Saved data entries
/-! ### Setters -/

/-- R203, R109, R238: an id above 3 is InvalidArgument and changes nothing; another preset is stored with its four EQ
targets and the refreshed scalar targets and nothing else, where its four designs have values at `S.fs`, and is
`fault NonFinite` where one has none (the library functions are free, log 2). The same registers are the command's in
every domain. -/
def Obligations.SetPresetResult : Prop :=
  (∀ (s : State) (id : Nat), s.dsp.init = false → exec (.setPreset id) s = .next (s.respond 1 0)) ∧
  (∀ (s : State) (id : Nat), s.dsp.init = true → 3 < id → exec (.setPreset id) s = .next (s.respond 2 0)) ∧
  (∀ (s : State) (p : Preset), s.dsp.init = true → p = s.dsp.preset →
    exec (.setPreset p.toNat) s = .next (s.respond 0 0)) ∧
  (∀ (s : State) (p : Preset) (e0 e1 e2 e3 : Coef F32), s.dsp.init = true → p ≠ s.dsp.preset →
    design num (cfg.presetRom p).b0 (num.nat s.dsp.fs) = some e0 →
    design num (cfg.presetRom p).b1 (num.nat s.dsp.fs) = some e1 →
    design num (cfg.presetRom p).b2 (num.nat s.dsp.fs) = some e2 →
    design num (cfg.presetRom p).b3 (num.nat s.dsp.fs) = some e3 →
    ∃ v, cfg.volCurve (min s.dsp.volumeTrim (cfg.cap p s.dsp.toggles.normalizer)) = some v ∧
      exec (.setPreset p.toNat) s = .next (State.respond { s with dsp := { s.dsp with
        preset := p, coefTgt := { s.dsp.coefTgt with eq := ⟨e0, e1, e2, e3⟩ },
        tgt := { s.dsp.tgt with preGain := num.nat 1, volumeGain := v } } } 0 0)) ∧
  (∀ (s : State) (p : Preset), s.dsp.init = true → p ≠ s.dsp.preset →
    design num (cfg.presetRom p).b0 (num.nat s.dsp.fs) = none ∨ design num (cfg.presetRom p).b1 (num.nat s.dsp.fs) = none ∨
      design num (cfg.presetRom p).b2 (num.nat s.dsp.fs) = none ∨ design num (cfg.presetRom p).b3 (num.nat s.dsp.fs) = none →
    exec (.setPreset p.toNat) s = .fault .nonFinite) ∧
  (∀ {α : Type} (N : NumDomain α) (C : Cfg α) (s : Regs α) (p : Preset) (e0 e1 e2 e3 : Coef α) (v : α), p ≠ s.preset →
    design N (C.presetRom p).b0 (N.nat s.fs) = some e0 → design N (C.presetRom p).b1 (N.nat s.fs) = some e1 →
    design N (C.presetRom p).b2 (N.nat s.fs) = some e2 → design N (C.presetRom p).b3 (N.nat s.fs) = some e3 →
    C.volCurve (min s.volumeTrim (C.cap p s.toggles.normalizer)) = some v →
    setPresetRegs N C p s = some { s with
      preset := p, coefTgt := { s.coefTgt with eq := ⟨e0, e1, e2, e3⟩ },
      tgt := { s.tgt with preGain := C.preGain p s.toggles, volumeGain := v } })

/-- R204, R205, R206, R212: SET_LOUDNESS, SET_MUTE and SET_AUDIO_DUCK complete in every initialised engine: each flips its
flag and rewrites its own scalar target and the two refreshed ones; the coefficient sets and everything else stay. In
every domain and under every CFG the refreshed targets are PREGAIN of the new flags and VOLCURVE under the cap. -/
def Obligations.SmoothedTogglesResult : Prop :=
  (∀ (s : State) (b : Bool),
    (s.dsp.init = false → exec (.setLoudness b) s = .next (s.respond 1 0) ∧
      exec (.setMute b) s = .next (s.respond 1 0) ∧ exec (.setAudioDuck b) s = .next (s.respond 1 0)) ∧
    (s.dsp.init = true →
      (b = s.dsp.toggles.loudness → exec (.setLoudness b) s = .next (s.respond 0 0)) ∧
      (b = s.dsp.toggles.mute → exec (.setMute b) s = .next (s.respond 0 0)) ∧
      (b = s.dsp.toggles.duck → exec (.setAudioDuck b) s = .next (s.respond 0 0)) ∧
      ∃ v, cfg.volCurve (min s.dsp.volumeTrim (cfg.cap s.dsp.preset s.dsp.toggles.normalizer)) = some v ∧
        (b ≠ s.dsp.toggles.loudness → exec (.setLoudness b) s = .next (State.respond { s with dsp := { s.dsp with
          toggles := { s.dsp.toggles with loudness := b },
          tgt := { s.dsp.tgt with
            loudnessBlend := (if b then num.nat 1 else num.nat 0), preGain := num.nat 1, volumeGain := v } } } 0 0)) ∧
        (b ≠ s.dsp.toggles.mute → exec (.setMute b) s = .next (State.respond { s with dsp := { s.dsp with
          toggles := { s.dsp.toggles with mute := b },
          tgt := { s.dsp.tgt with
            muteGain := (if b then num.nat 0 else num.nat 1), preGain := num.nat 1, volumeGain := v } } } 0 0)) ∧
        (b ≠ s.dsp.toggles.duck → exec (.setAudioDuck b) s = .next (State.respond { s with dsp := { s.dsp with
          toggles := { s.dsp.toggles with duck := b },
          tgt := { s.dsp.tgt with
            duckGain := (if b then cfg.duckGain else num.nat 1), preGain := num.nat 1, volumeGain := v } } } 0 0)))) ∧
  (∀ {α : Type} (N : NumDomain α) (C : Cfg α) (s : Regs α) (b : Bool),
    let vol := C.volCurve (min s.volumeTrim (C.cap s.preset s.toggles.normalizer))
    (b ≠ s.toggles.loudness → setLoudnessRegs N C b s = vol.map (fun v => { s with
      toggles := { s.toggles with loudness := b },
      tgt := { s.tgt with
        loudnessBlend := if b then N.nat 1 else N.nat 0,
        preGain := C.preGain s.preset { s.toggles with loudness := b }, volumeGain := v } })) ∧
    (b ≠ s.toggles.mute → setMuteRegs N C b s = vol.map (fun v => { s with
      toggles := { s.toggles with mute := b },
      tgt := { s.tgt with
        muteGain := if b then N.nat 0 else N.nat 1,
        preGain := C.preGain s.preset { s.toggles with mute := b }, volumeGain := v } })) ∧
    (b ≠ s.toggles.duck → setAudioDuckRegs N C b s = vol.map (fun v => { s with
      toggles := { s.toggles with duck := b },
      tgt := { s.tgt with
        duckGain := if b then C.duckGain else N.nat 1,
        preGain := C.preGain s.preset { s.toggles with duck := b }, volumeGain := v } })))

> _Assignment_
This exercise requires all the entries to be written out again exactly.

> _Answer to the problem_
/-! ### Setters -/

/-- R203, R109, R238: an id above 3 is InvalidArgument and changes nothing; another preset is stored with its four EQ
targets and the refreshed scalar targets and nothing else, where its four designs have values at `S.fs`, and is
`fault NonFinite` where one has none (the library functions are free, log 2). The same registers are the command's in
every domain. -/
def Obligations.SetPresetResult : Prop :=
  (∀ (s : State) (id : Nat), s.dsp.init = false → exec (.setPreset id) s = .next (s.respond 1 0)) ∧
  (∀ (s : State) (id : Nat), s.dsp.init = true → 3 < id → exec (.setPreset id) s = .next (s.respond 2 0)) ∧
  (∀ (s : State) (p : Preset), s.dsp.init = true → p = s.dsp.preset →
    exec (.setPreset p.toNat) s = .next (s.respond 0 0)) ∧
  (∀ (s : State) (p : Preset) (e0 e1 e2 e3 : Coef F32), s.dsp.init = true → p ≠ s.dsp.preset →
    design num (cfg.presetRom p).b0 (num.nat s.dsp.fs) = some e0 →
    design num (cfg.presetRom p).b1 (num.nat s.dsp.fs) = some e1 →
    design num (cfg.presetRom p).b2 (num.nat s.dsp.fs) = some e2 →
    design num (cfg.presetRom p).b3 (num.nat s.dsp.fs) = some e3 →
    ∃ v, cfg.volCurve (min s.dsp.volumeTrim (cfg.cap p s.dsp.toggles.normalizer)) = some v ∧
      exec (.setPreset p.toNat) s = .next (State.respond { s with dsp := { s.dsp with
        preset := p, coefTgt := { s.dsp.coefTgt with eq := ⟨e0, e1, e2, e3⟩ },
        tgt := { s.dsp.tgt with preGain := num.nat 1, volumeGain := v } } } 0 0)) ∧
  (∀ (s : State) (p : Preset), s.dsp.init = true → p ≠ s.dsp.preset →
    design num (cfg.presetRom p).b0 (num.nat s.dsp.fs) = none ∨ design num (cfg.presetRom p).b1 (num.nat s.dsp.fs) = none ∨
      design num (cfg.presetRom p).b2 (num.nat s.dsp.fs) = none ∨ design num (cfg.presetRom p).b3 (num.nat s.dsp.fs) = none →
    exec (.setPreset p.toNat) s = .fault .nonFinite) ∧
  (∀ {α : Type} (N : NumDomain α) (C : Cfg α) (s : Regs α) (p : Preset) (e0 e1 e2 e3 : Coef α) (v : α), p ≠ s.preset →
    design N (C.presetRom p).b0 (N.nat s.fs) = some e0 → design N (C.presetRom p).b1 (N.nat s.fs) = some e1 →
    design N (C.presetRom p).b2 (N.nat s.fs) = some e2 → design N (C.presetRom p).b3 (N.nat s.fs) = some e3 →
    C.volCurve (min s.volumeTrim (C.cap p s.toggles.normalizer)) = some v →
    setPresetRegs N C p s = some { s with
      preset := p, coefTgt := { s.coefTgt with eq := ⟨e0, e1, e2, e3⟩ },
      tgt := { s.tgt with preGain := C.preGain p s.toggles, volumeGain := v } })

/-- R204, R205, R206, R212: SET_LOUDNESS, SET_MUTE and SET_AUDIO_DUCK complete in every initialised engine: each flips its
flag and rewrites its own scalar target and the two refreshed ones; the coefficient sets and everything else stay. In
every domain and under every CFG the refreshed targets are PREGAIN of the new flags and VOLCURVE under the cap. -/
def Obligations.SmoothedTogglesResult : Prop :=
  (∀ (s : State) (b : Bool),
    (s.dsp.init = false → exec (.setLoudness b) s = .next (s.respond 1 0) ∧
      exec (.setMute b) s = .next (s.respond 1 0) ∧ exec (.setAudioDuck b) s = .next (s.respond 1 0)) ∧
    (s.dsp.init = true →
      (b = s.dsp.toggles.loudness → exec (.setLoudness b) s = .next (s.respond 0 0)) ∧
      (b = s.dsp.toggles.mute → exec (.setMute b) s = .next (s.respond 0 0)) ∧
      (b = s.dsp.toggles.duck → exec (.setAudioDuck b) s = .next (s.respond 0 0)) ∧
      ∃ v, cfg.volCurve (min s.dsp.volumeTrim (cfg.cap s.dsp.preset s.dsp.toggles.normalizer)) = some v ∧
        (b ≠ s.dsp.toggles.loudness → exec (.setLoudness b) s = .next (State.respond { s with dsp := { s.dsp with
          toggles := { s.dsp.toggles with loudness := b },
          tgt := { s.dsp.tgt with
            loudnessBlend := (if b then num.nat 1 else num.nat 0), preGain := num.nat 1, volumeGain := v } } } 0 0)) ∧
        (b ≠ s.dsp.toggles.mute → exec (.setMute b) s = .next (State.respond { s with dsp := { s.dsp with
          toggles := { s.dsp.toggles with mute := b },
          tgt := { s.dsp.tgt with
            muteGain := (if b then num.nat 0 else num.nat 1), preGain := num.nat 1, volumeGain := v } } } 0 0)) ∧
        (b ≠ s.dsp.toggles.duck → exec (.setAudioDuck b) s = .next (State.respond { s with dsp := { s.dsp with
          toggles := { s.dsp.toggles with duck := b },
          tgt := { s.dsp.tgt with
            duckGain := (if b then cfg.duckGain else num.nat 1), preGain := num.nat 1, volumeGain := v } } } 0 0)))) ∧
  (∀ {α : Type} (N : NumDomain α) (C : Cfg α) (s : Regs α) (b : Bool),
    let vol := C.volCurve (min s.volumeTrim (C.cap s.preset s.toggles.normalizer))
    (b ≠ s.toggles.loudness → setLoudnessRegs N C b s = vol.map (fun v => { s with
      toggles := { s.toggles with loudness := b },
      tgt := { s.tgt with
        loudnessBlend := if b then N.nat 1 else N.nat 0,
        preGain := C.preGain s.preset { s.toggles with loudness := b }, volumeGain := v } })) ∧
    (b ≠ s.toggles.mute → setMuteRegs N C b s = vol.map (fun v => { s with
      toggles := { s.toggles with mute := b },
      tgt := { s.tgt with
        muteGain := if b then N.nat 0 else N.nat 1,
        preGain := C.preGain s.preset { s.toggles with mute := b }, volumeGain := v } })) ∧
    (b ≠ s.toggles.duck → setAudioDuckRegs N C b s = vol.map (fun v => { s with
      toggles := { s.toggles with duck := b },
      tgt := { s.tgt with
        duckGain := if b then C.duckGain else N.nat 1,
        preGain := C.preGain s.preset { s.toggles with duck := b }, volumeGain := v } })))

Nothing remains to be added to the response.